Requirement: Please return each line of the listing below exactly as written.

Source material:

theorem canRxError_kept (s : State) (n : ℕ) (h : Kept C M s) : Kept C M (canRxError s n) := by
  unfold canRxError
  (try dsimp only)
  repeat' first
    | (with_reducible assumption) | (with_reducible apply statIncI_kept) | (with_reducible apply setLane_kept)
    | (with_reducible refine kept_fold ?_ _ _ ?_) | (with_reducible refine kept_fold_2 ?_ _ _ ?_)
    | (with_reducible refine kept_fold_1 ?_ _ _ ?_) | intro _ | (simp only [kept_lit]) | (with_reducible apply kept_parts)
    | (with_reducible refine kept_ite ?_ ?_) | (dsimp only [id_eq]) | split

theorem canRxGood_kept (s : State) (n : ℕ) (h : Kept C M s) : Kept C M (canRxGood s n) := by
  unfold canRxGood
  (try dsimp only)
  repeat' first
    | (with_reducible assumption) | (with_reducible apply setLane_kept) | (with_reducible apply probeEnd_kept)
    | (with_reducible refine kept_fold ?_ _ _ ?_) | (with_reducible refine kept_fold_2 ?_ _ _ ?_)
    | (with_reducible refine kept_fold_1 ?_ _ _ ?_) | intro _ | (simp only [kept_lit]) | (with_reducible apply kept_parts)
    | (with_reducible refine kept_ite ?_ ?_) | (dsimp only [id_eq]) | split

theorem execBusOffRecovery_kept (lane : Fin 96) (s : State) (h : Kept C M s) : ∃ t, execBusOffRecovery lane s = .next t ∧ Kept C M t := by
  unfold execBusOffRecovery
  refine ⟨_, rfl, ?_⟩
  (try dsimp only)
  repeat' first
    | (with_reducible assumption) | (with_reducible apply whenClocked_kept) | (with_reducible apply begin__kept)
    | (with_reducible apply laneToTarget_kept) | (with_reducible apply setLane_kept)
    | (with_reducible refine kept_fold ?_ _ _ ?_) | (with_reducible refine kept_fold_2 ?_ _ _ ?_)
    | (with_reducible refine kept_fold_1 ?_ _ _ ?_) | intro _ | (simp only [kept_lit]) | (with_reducible apply kept_parts)
    | (with_reducible refine kept_ite ?_ ?_) | (dsimp only [id_eq]) | split

theorem execPlcaFallback_kept (lane : Fin 96) (s : State) (h : Kept C M s) : ∃ t, execPlcaFallback lane s = .next t ∧ Kept C M t := by
  unfold execPlcaFallback
  refine ⟨_, rfl, ?_⟩
  (try dsimp only)
  repeat' first
    | (with_reducible assumption) | (with_reducible apply whenClocked_kept) | (with_reducible apply begin__kept)
    | (with_reducible apply setLane_kept) | (with_reducible refine kept_fold ?_ _ _ ?_)
    | (with_reducible refine kept_fold_2 ?_ _ _ ?_) | (with_reducible refine kept_fold_1 ?_ _ _ ?_) | intro _
    | (simp only [kept_lit]) | (with_reducible apply kept_parts) | (with_reducible refine kept_ite ?_ ?_)
    | (dsimp only [id_eq]) | split

theorem execPlcaBeacon_kept (lane : Fin 96) (s : State) (h : Kept C M s) : ∃ t, execPlcaBeacon lane s = .next t ∧ Kept C M t := by
  unfold execPlcaBeacon
  refine ⟨_, rfl, ?_⟩
  (try dsimp only)
  repeat' first
    | (with_reducible assumption) | (with_reducible apply whenClocked_kept) | (with_reducible apply begin__kept)
    | (with_reducible apply setLane_kept) | (with_reducible refine kept_fold ?_ _ _ ?_)
    | (with_reducible refine kept_fold_2 ?_ _ _ ?_) | (with_reducible refine kept_fold_1 ?_ _ _ ?_) | intro _
    | (simp only [kept_lit]) | (with_reducible apply kept_parts) | (with_reducible refine kept_ite ?_ ?_)
    | (dsimp only [id_eq]) | split

theorem execLinHeader_kept (lane : Fin 96) (s : State) (h : Kept C M s) : ∃ t, execLinHeader lane s = .next t ∧ Kept C M t := by
  unfold execLinHeader
  refine ⟨_, rfl, ?_⟩
  (try dsimp only)
  repeat' first
    | (with_reducible assumption) | (with_reducible apply whenRunning_kept) | (with_reducible apply begin__kept)
    | (with_reducible apply setLane_kept) | (with_reducible refine kept_fold ?_ _ _ ?_)
    | (with_reducible refine kept_fold_2 ?_ _ _ ?_) | (with_reducible refine kept_fold_1 ?_ _ _ ?_) | intro _
    | (simp only [kept_lit]) | (with_reducible apply kept_parts) | (with_reducible refine kept_ite ?_ ?_)
    | (dsimp only [id_eq]) | split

Answer to the exercise:
theorem canRxError_kept (s : State) (n : ℕ) (h : Kept C M s) : Kept C M (canRxError s n) := by
  unfold canRxError
  (try dsimp only)
  repeat' first
    | (with_reducible assumption) | (with_reducible apply statIncI_kept) | (with_reducible apply setLane_kept)
    | (with_reducible refine kept_fold ?_ _ _ ?_) | (with_reducible refine kept_fold_2 ?_ _ _ ?_)
    | (with_reducible refine kept_fold_1 ?_ _ _ ?_) | intro _ | (simp only [kept_lit]) | (with_reducible apply kept_parts)
    | (with_reducible refine kept_ite ?_ ?_) | (dsimp only [id_eq]) | split

theorem canRxGood_kept (s : State) (n : ℕ) (h : Kept C M s) : Kept C M (canRxGood s n) := by
  unfold canRxGood
  (try dsimp only)
  repeat' first
    | (with_reducible assumption) | (with_reducible apply setLane_kept) | (with_reducible apply probeEnd_kept)
    | (with_reducible refine kept_fold ?_ _ _ ?_) | (with_reducible refine kept_fold_2 ?_ _ _ ?_)
    | (with_reducible refine kept_fold_1 ?_ _ _ ?_) | intro _ | (simp only [kept_lit]) | (with_reducible apply kept_parts)
    | (with_reducible refine kept_ite ?_ ?_) | (dsimp only [id_eq]) | split

theorem execBusOffRecovery_kept (lane : Fin 96) (s : State) (h : Kept C M s) : ∃ t, execBusOffRecovery lane s = .next t ∧ Kept C M t := by
  unfold execBusOffRecovery
  refine ⟨_, rfl, ?_⟩
  (try dsimp only)
  repeat' first
    | (with_reducible assumption) | (with_reducible apply whenClocked_kept) | (with_reducible apply begin__kept)
    | (with_reducible apply laneToTarget_kept) | (with_reducible apply setLane_kept)
    | (with_reducible refine kept_fold ?_ _ _ ?_) | (with_reducible refine kept_fold_2 ?_ _ _ ?_)
    | (with_reducible refine kept_fold_1 ?_ _ _ ?_) | intro _ | (simp only [kept_lit]) | (with_reducible apply kept_parts)
    | (with_reducible refine kept_ite ?_ ?_) | (dsimp only [id_eq]) | split

theorem execPlcaFallback_kept (lane : Fin 96) (s : State) (h : Kept C M s) : ∃ t, execPlcaFallback lane s = .next t ∧ Kept C M t := by
  unfold execPlcaFallback
  refine ⟨_, rfl, ?_⟩
  (try dsimp only)
  repeat' first
    | (with_reducible assumption) | (with_reducible apply whenClocked_kept) | (with_reducible apply begin__kept)
    | (with_reducible apply setLane_kept) | (with_reducible refine kept_fold ?_ _ _ ?_)
    | (with_reducible refine kept_fold_2 ?_ _ _ ?_) | (with_reducible refine kept_fold_1 ?_ _ _ ?_) | intro _
    | (simp only [kept_lit]) | (with_reducible apply kept_parts) | (with_reducible refine kept_ite ?_ ?_)
    | (dsimp only [id_eq]) | split

theorem execPlcaBeacon_kept (lane : Fin 96) (s : State) (h : Kept C M s) : ∃ t, execPlcaBeacon lane s = .next t ∧ Kept C M t := by
  unfold execPlcaBeacon
  refine ⟨_, rfl, ?_⟩
  (try dsimp only)
  repeat' first
    | (with_reducible assumption) | (with_reducible apply whenClocked_kept) | (with_reducible apply begin__kept)
    | (with_reducible apply setLane_kept) | (with_reducible refine kept_fold ?_ _ _ ?_)
    | (with_reducible refine kept_fold_2 ?_ _ _ ?_) | (with_reducible refine kept_fold_1 ?_ _ _ ?_) | intro _
    | (simp only [kept_lit]) | (with_reducible apply kept_parts) | (with_reducible refine kept_ite ?_ ?_)
    | (dsimp only [id_eq]) | split

theorem execLinHeader_kept (lane : Fin 96) (s : State) (h : Kept C M s) : ∃ t, execLinHeader lane s = .next t ∧ Kept C M t := by
  unfold execLinHeader
  refine ⟨_, rfl, ?_⟩
  (try dsimp only)
  repeat' first
    | (with_reducible assumption) | (with_reducible apply whenRunning_kept) | (with_reducible apply begin__kept)
    | (with_reducible apply setLane_kept) | (with_reducible refine kept_fold ?_ _ _ ?_)
    | (with_reducible refine kept_fold_2 ?_ _ _ ?_) | (with_reducible refine kept_fold_1 ?_ _ _ ?_) | intro _
    | (simp only [kept_lit]) | (with_reducible apply kept_parts) | (with_reducible refine kept_ite ?_ ?_)
    | (dsimp only [id_eq]) | split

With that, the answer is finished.